30 Mar 2014

Psalm 140


For the first time in not quite a year I have made another addition to my online collection of Genevan Psalms. This latest effort is Psalm 140, one of the so-called imprecatory Psalms that calls down God's wrath on the wicked. The imprecatory Psalms are sometimes an embarrassment to Christians, who may find themselves uncomfortable with references to God's anger and judgement. After all, does not Jesus command us to turn the other cheek and to love our enemies? Do these commands not supplant the harsher logic of the old covenant? In fact, however, Psalm 140 and Jesus' Sermon on the Mount are not in conflict with each other, as Dietrich Bonhoeffer points out:

The enemies referred to here are enemies of the cause of God, who lay hands on us for the sake of God. It is therefore nowhere a matter of personal conflict. Nowhere does the one who prays these psalms want to take revenge into his own hands. He calls for the wrath of God alone (cf. Romans 12:19). Therefore he must dismiss from his own mind all thought of personal revenge; he must be free from his own thirst for revenge. Otherwise, the vengeance would not be seriously commanded from God.

Furthermore, in no way can we truly access the mercy of God if we do not first recognize that God is a God of justice who rightly judges sin. Only when we bring ourselves to fear God's righteousness can we freely accept his forgiving grace in our own lives. If we dare to rush too quickly into God's mercy, bypassing his justice, we are left with a permissive god of our own making, not the God who has revealed himself in Jesus Christ. Grace then becomes "cheap grace," as Bonhoeffer famously labelled it.

The melody to this Psalm is in the Hypoionian mode, or what we nowadays would call a major key. The score is posted here. The Decalogue is also set to this tune in the 1562 edition of the Genevan Psalter. The text is my 83rd Genevan versification, and it is unrhymed.

Incidentally, I might point out here that the 11-month gap between my versification and arrangement of Psalms 66 and 140 has been due to two factors:

First, I have been preoccupied recently with preparations for the publication of my most recent book, We Answer to Another. which was released just over two weeks ago.

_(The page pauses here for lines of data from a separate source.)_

def endLeases (s : State) (uid : Nat) : State := (List.range 16).foldl (endLease uid) s

/-! ### LEASE, LREL, LSTAT, LWAIT, CRUN -/

/-- R272. -/
def execLease (l pd : BitVec 4) (kind : BitVec 3) (prio : BitVec 2) (ev : Bool) (s : State) : Res :=
  sqWord [] (fun s =>
    let L := leaseOf s.u l.toNat
    if prio = 0 && !s.u.c.coursed then .trap .leasePrio 0 0
    else if L.st != .free && L.st != .evicted then .trap .leaseHandle 0 0
    else
      let s := onLease s s.cur l.toNat fun L =>
        { L with kind := kind, prio := prio, ev := ev, lastSt := 0, done := 0, ordNext := 0 }
      let r := request s s.cur l.toNat kind prio ev
      .done (writeP r.1 pd r.2)) s

/-- R273, R276: LREL while its lease may have a command running or writes on their way; a lease evicted meanwhile is FREE. -/
def tryLrel (l : Nat) (s : State) : SqRes :=
  let L := leaseOf s.u l
  if L.running || writesOut s.u l then .hold (.lrel l) s
  else .done (if L.st = .evicted then onLease s s.cur l fun L => { L with st := .free } else release1 s s.cur l)

/-- R273: the commands queued behind the running one are discarded. -/
def discardQueued (L : Lease) : Lease :=
  let keep := if L.running then 1 else 0
  let n := L.cmds.length - keep
  if n = 0 then L else { L with cmds := L.cmds.take keep, lastSt := 3, done := L.done + BitVec.ofNat 8 n }

/-- R273. -/
def execLrel (l : BitVec 4) (s : State) : Res :=
  sqWord [] (fun s =>
    match (leaseOf s.u l.toNat).st with
    | .free => .done s
    | .queued => .done (withdraw s s.cur l.toNat)
    | .evicted => .done (onLease s s.cur l.toNat fun L => { L with st := .free })
    | .waking | .awake => tryLrel l.toNat (onLease s s.cur l.toNat discardQueued)) s

/-- LREL_COMPLETE (R273). -/
def execLrelComplete (s : State) : Res :=
  completes s (fun w => match w with | .lrel _ => true | _ => false)
    (fun w s => match w with
      | .lrel l => tryLrel l s
      | _ => .stop s)

/-- R274: the priority LSTAT shows. -/
def leasePrioNow (s : State) (uid l : Nat) : BitVec 2 :=
  let L := leaseOf (s.unit uid) l
  match L.st with
  | .queued => match queuedIn s uid l with
    | some (_, r) => r.cur
    | none => L.prio
  | .waking | .awake => L.leasePrio
  | _ => L.prio

/-- The STATE code of R274. -/
def leaseCode : LState → Nat
  | .free => 0 | .queued => 1 | .waking => 2 | .awake => 3 | .evicted => 4

/-- R274. -/
def leaseStatus (s : State) (uid l : Nat) : Word :=
  let L := leaseOf (s.unit uid) l
  BitVec.ofNat 64 (leaseCode L.st + 8 * L.kind.toNat + 64 * (leasePrioNow s uid l).toNat + 256 * L.ev.toNat +
    4096 * min 8 L.cmds.length + 2 ^ 16 * L.lastSt.toNat + 2 ^ 24 * L.done.toNat + 2 ^ 32 * L.result.toNat)

/-- R274. -/
def execLstat (d : BitVec 6) (l : BitVec 4) (s : State) : Res :=
  sqWord [] (fun s => .done (writeG s d (leaseStatus s s.cur l.toNat))) s

/-- R275, R376: LWAIT completes with a refresh. -/
def tryLwait (l : Nat) (s : State) : SqRes :=
  let L := leaseOf s.u l
  let fin : SqRes := .done (refresh s s.cur)
  match L.st with
  | .free | .evicted => fin
  | .awake => if L.cmds.isEmpty then fin else .hold (.lease l) s
  | _ => .hold (.lease l) s

/-- R275. -/
def execLwait (l : BitVec 4) (s : State) : Res := sqWord [] (tryLwait l.toNat) s

/-- LWAIT_COMPLETE (R275). -/
def execLwaitComplete (s : State) : Res :=
  completes s (fun w => match w with | .lease _ => true | _ => false)
    (fun w s => match w with
      | .lease l => tryLwait l s
      | _ => .stop s)

/-- R277. -/
def tryCrun (l pd : Nat) (va : Word) (s : State) : SqRes :=
  let L := leaseOf s.u l
  let p := BitVec.ofNat 4 pd
  let la := va.toNat - Config.win
  if L.st = .free then .trap .leaseHandle 0 0
  else if L.st = .evicted then .done (writeP s p false)
  else if va.toNat < Config.win || va.toNat % 64 != 0 || decide (usable s.u < la + 64) then .trap .corbelBlock va 0
  else if 8 ≤ L.cmds.length then .hold (.crun l pd va) s
  else if scrSpoiled s s.u la 64 then .trap .uncorrectable va 0
  else
    let s' := onLease s s.cur l fun L =>
      { L with cmds := L.cmds ++ [{ blk := scrRead s.mem s.u la 64, ord := L.ordNext }], ordNext := L.ordNext + 1 }
    .done (writeP s' p true)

Second, since September of last year I have been working on a second psalter project, with psalm versifications set to original melodies of my own composition. Although I have thus far posted only two of these on my website, Psalms 23 and 29, I have actually written forty-five fresh metrical psalms to be sung to a slightly fewer number of tunes. This too is an ongoing project for which I have not yet come up with a satisfactory title.* I plan to post a few more of these at some point in the near future, along with a description of the principles undergirding this project.

* My tongue-in-cheek working title for this growing collection is Psalms of David (Koyzis).